How to correctly create and count new relationships to avoid duplicates?

I’m working with Neo4j and trying to create CONNECTED_TO relationships between a Task node and Node nodes based on specific conditions.
Here’s the original query that creates the relationships correctly:

MATCH (task:Job {id:$taskId})
MATCH path = (task)-[:STARTS_WITH]->(initialNode:Node)
      (()<-[:PREVIOUS_NODE]-(nextNode:Node) WHERE NOT EXISTS { (nextNode)<-[:RESOLVED_FOR]-(task) })*
      (relatedNode:Node)
WITH task, relatedNode
MERGE (task)-[:CONNECTED_TO]->(relatedNode)

UNION

MATCH path = (task)-[:RESOLVED_FOR]->(resolvedNode:Node)
      (()-[:PREVIOUS_NODE]->(upperNode:Node) WHERE NOT EXISTS { (upperNode)<-[:STARTS_WITH | CONNECTED_TO | RESOLVED_FOR]-(task) })*
      (relatedNode:Node)
WHERE relatedNode <> resolvedNode AND upperNode <> resolvedNode
WITH task, relatedNode
MERGE (task)-[:CONNECTED_TO]->(relatedNode)

I modified the query to return the count of created relationships:

MATCH (task:Job {id: $taskId})
CALL {
    WITH task
    MATCH (task)-[:STARTS_WITH]->(initialNode:Node)
    (()<-[:PREVIOUS_NODE]-(nextNode:Node) WHERE NOT EXISTS { (nextNode)<-[:RESOLVED_FOR]-(task) })*
    (relatedNode:Node)
    RETURN relatedNode
    UNION
    MATCH (task)-[:RESOLVED_FOR]->(resolvedNode:Node)
    (()-[:PREVIOUS_NODE]->(upperNode:Node) WHERE NOT EXISTS { (upperNode)<-[:STARTS_WITH | CONNECTED_TO | RESOLVED_FOR]-(task) })*
    (relatedNode:Node)
    WHERE relatedNode <> resolvedNode AND upperNode <> resolvedNode
    RETURN relatedNode
}
WITH task, relatedNode
WHERE NOT EXISTS ((task)-[:CONNECTED_TO]->(relatedNode))
CREATE (task)-[:CONNECTED_TO]->(relatedNode)
RETURN COUNT(*) as num_of_relationships_created

However, the new query starts creating significantly more relationships than needed, and the result becomes incorrect.

My Goal:

  • Ensure that only those CONNECTED_TO relationships that don’t already exist are created.
  • Accurately count the number of new relationships created.

Question:
Why does the modified query create more relationships than necessary, and how can I fix this?

Hi!

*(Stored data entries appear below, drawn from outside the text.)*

-- ==== Sys2Proof/Laws/Sparse.lean ====
section
/-! SUPPORT. Laws of the sparse maps: reading after writing, and the canonical form. -/
namespace Sys2Proof.Machine

variable {α : Type} [DecidableEq α] {d : α}

/-- The canonical form of a longer map: its head holds no default and its keys rise. -/
theorem swf_cons (k : Nat) (v : α) (m : Sparse α) :
    swf d ((k, v) :: m) = true ↔ v ≠ d ∧ (∀ p ∈ m, k < p.1) ∧ swf d m = true := by
  induction m generalizing k v with
  | nil => simp [swf]
  | cons q r ih =>
    obtain ⟨k', v'⟩ := q
    simp only [swf, Bool.and_eq_true, decide_eq_true_eq]
    constructor
    · rintro ⟨⟨hv, hk⟩, hr⟩
      refine ⟨hv, ?_, hr⟩
      intro p hp
      rcases List.mem_cons.mp hp with rfl | hp
      · exact hk
      · exact Nat.lt_trans hk (((ih k' v').mp hr).2.1 p hp)
    · rintro ⟨hv, hk, hr⟩
      exact ⟨⟨hv, hk (k', v') (List.mem_cons_self ..)⟩, hr⟩

omit [DecidableEq α] in
/-- A key below every key of a map reads as the default. -/
theorem sget_of_lt {k : Nat} {m : Sparse α} (h : ∀ p ∈ m, k < p.1) : sget d m k = d := by
  induction m with
  | nil => rfl
  | cons q r ih =>
    obtain ⟨k', v'⟩ := q
    have hk : k < k' := h (k', v') (List.mem_cons_self ..)
    rw [sget, if_neg (Nat.ne_of_lt hk)]
    exact ih fun p hp => h p (List.mem_cons_of_mem _ hp)

/-- A key that a write names, or a key that the map had. -/
theorem mem_sput {k : Nat} {v : α} {m : Sparse α} {p : Nat × α} (h : p ∈ sput d m k v) : p.1 = k ∨ p ∈ m := by
  induction m with
  | nil =>
    simp only [sput] at h
    split at h <;> simp_all
  | cons q r ih =>
    obtain ⟨k', v'⟩ := q
    simp only [sput] at h
    split at h
    · split at h
      · exact .inr h
      · rcases List.mem_cons.mp h with rfl | h
        · exact .inl rfl
        · exact .inr h
    · split at h
      · rename_i hkk
        split at h
        · exact .inr (List.mem_cons_of_mem _ h)
        · rcases List.mem_cons.mp h with rfl | h
          · exact .inl rfl
          · exact .inr (List.mem_cons_of_mem _ h)
      · rcases List.mem_cons.mp h with rfl | h
        · exact .inr (List.mem_cons_self ..)
        · rcases ih h with h | h
          · exact .inl h
          · exact .inr (List.mem_cons_of_mem _ h)

/-- A write keeps the canonical form. -/
theorem swf_sput {m : Sparse α} (k : Nat) (v : α) (h : swf d m = true) : swf d (sput d m k v) = true := by
  induction m with
  | nil =>
    simp only [sput]
    split <;> simp_all [swf]
  | cons q r ih =>
    obtain ⟨k', v'⟩ := q
    obtain ⟨hv, hk, hr⟩ := (swf_cons k' v' r).mp h
    simp only [sput]
    split
    · rename_i hlt
      split
      · exact h
      · rename_i hne
        refine (swf_cons k v _).mpr ⟨hne, ?_, h⟩
        intro p hp
        rcases List.mem_cons.mp hp with rfl | hp
        · exact hlt
        · exact Nat.lt_trans hlt (hk p hp)
    · split
      · rename_i heq
        split
        · exact hr
        · rename_i hne
          exact (swf_cons k v r).mpr ⟨hne, fun p hp => heq ▸ hk p hp, hr⟩
      · rename_i hnlt hne
        refine (swf_cons k' v' _).mpr ⟨hv, ?_, ih hr⟩
        intro p hp
        rcases mem_sput hp with hp | hp
        · omega
        · exact hk p hp

/-- A canonical map reads after a write what was written. -/
theorem sget_sput_same {m : Sparse α} (k : Nat) (v : α) (h : swf d m = true) : sget d (sput d m k v) k = v := by
  induction m with
  | nil =>
    simp only [sput]
    split <;> simp_all [sget]
  | cons q r ih =>
    obtain ⟨k', v'⟩ := q
    obtain ⟨hv, hk, hr⟩ := (swf_cons k' v' r).mp h
    simp only [sput]
    split
    · rename_i hlt
      split
      · rename_i hvd
        rw [hvd]
        refine sget_of_lt fun p hp => ?_
        rcases List.mem_cons.mp hp with rfl | hp
        · exact hlt
        · exact Nat.lt_trans hlt (hk p hp)
      · simp [sget]
    · split
      · rename_i heq
        split
        · rename_i hvd
          rw [hvd]
          exact sget_of_lt fun p hp => heq ▸ hk p hp
        · simp [sget]
      · rename_i hne
        rw [sget, if_neg hne]
        exact ih hr

/-- A write leaves every other key as it was. -/
theorem sget_sput_other {m : Sparse α} (k : Nat) (v : α) {j : Nat} (hj : j ≠ k) : sget d (sput d m k v) j = sget d m j := by
  induction m with
  | nil =>
    simp only [sput]
    split <;> simp [sget, hj]
  | cons q r ih =>
    obtain ⟨k', v'⟩ := q
    simp only [sput]
    split
    · split
      · rfl
      · simp [sget, hj]
    · split
      · rename_i heq
        split
        · simp [sget, ← heq, hj]
        · simp [sget, ← heq, hj]
      · simp only [sget]
        rw [ih]

/-- Reading any key of a canonical map after a write. -/
theorem sget_sput {m : Sparse α} (k : Nat) (v : α) (j : Nat) (h : swf d m = true) :
    sget d (sput d m k v) j = if j = k then v else sget d m j := by
  split
  · rename_i hj; rw [hj]; exact sget_sput_same k v h
  · rename_i hj; exact sget_sput_other k v hj

/-- Two canonical maps that read alike are equal. -/
theorem sparse_ext {m n : Sparse α} (hm : swf d m = true) (hn : swf d n = true) (h : ∀ k, sget d m k = sget d n k) : m = n := by
  induction m generalizing n with
  | nil =>
    cases n with
    | nil => rfl
    | cons q r =>
      obtain ⟨k, v⟩ := q
      have := h k
      simp [sget] at this
      exact absurd this.symm ((swf_cons k v r).mp hn).1
  | cons p m ih =>
    obtain ⟨k, v⟩ := p
    obtain ⟨hv, hk, hmr⟩ := (swf_cons k v m).mp hm
    cases n with
    | nil =>
      have := h k
      simp [sget] at this
      exact absurd this hv
    | cons q r =>
      obtain ⟨k', v'⟩ := q
      obtain ⟨hv', hk', hnr⟩ := (swf_cons k' v' r).mp hn
      have hkk : k = k' := by
        rcases Nat.lt_trichotomy k k' with hlt | heq | hlt
        · have h1 := h k
          rw [sget, if_pos rfl, sget, if_neg (Nat.ne_of_lt hlt)] at h1
          rw [sget_of_lt fun p hp => Nat.lt_trans hlt (hk' p hp)] at h1
          exact absurd h1 hv
        · exact heq
        · have h1 := h k'
          rw [sget, if_neg (Nat.ne_of_lt hlt)] at h1
          rw [sget_of_lt fun p hp => Nat.lt_trans hlt (hk p hp), sget, if_pos rfl] at h1
          exact absurd h1.symm hv'
      subst hkk
      have hvv : v = v' := by simpa [sget] using h k
      subst hvv
      congr 1
      refine ih hmr hnr fun j => ?_
      by_cases hj : j = k
      · subst hj
        rw [sget_of_lt hk, sget_of_lt hk']
      · simpa [sget, hj] using h j

end Sys2Proof.Machine
end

Have you tried the PROFILE clause to get an execution plan of both queries and comparing the results returned by the sub-clauses?

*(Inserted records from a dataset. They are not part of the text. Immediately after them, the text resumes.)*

-- ==== Sys2Proof/Laws/PerInstr.lean ====
section
/-! SUPPORT. Laws made per instruction. Family `SlotsSound`: the operand slots of the instruction write no more registers than they
name, which is what the zeros of EXT.PRED.Z rely on (R56). -/
namespace Sys2Proof.Laws

open Sys2Proof.Machine

set_option Elab.async false

/-- The slots of the instruction write no more registers than they name. -/
def SlotsSound.Statement (i : Instr) : Prop := slotsSound (slots i) = true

In your modified query, you do not avoid duplicates, so maybe try adding a DISTINCT to each of the two inner RETURN statements. The UNION can also result in duplicates, so you have to DISTINCT the result of the CALL again, e.g. by

WITH task, COLLECT(DISTINCT relatedNode) AS relatedNodes
UNWIND relatedNodes AS relatedNode
WITH task, relatedNode

Can you try this + checking the PROFILE result?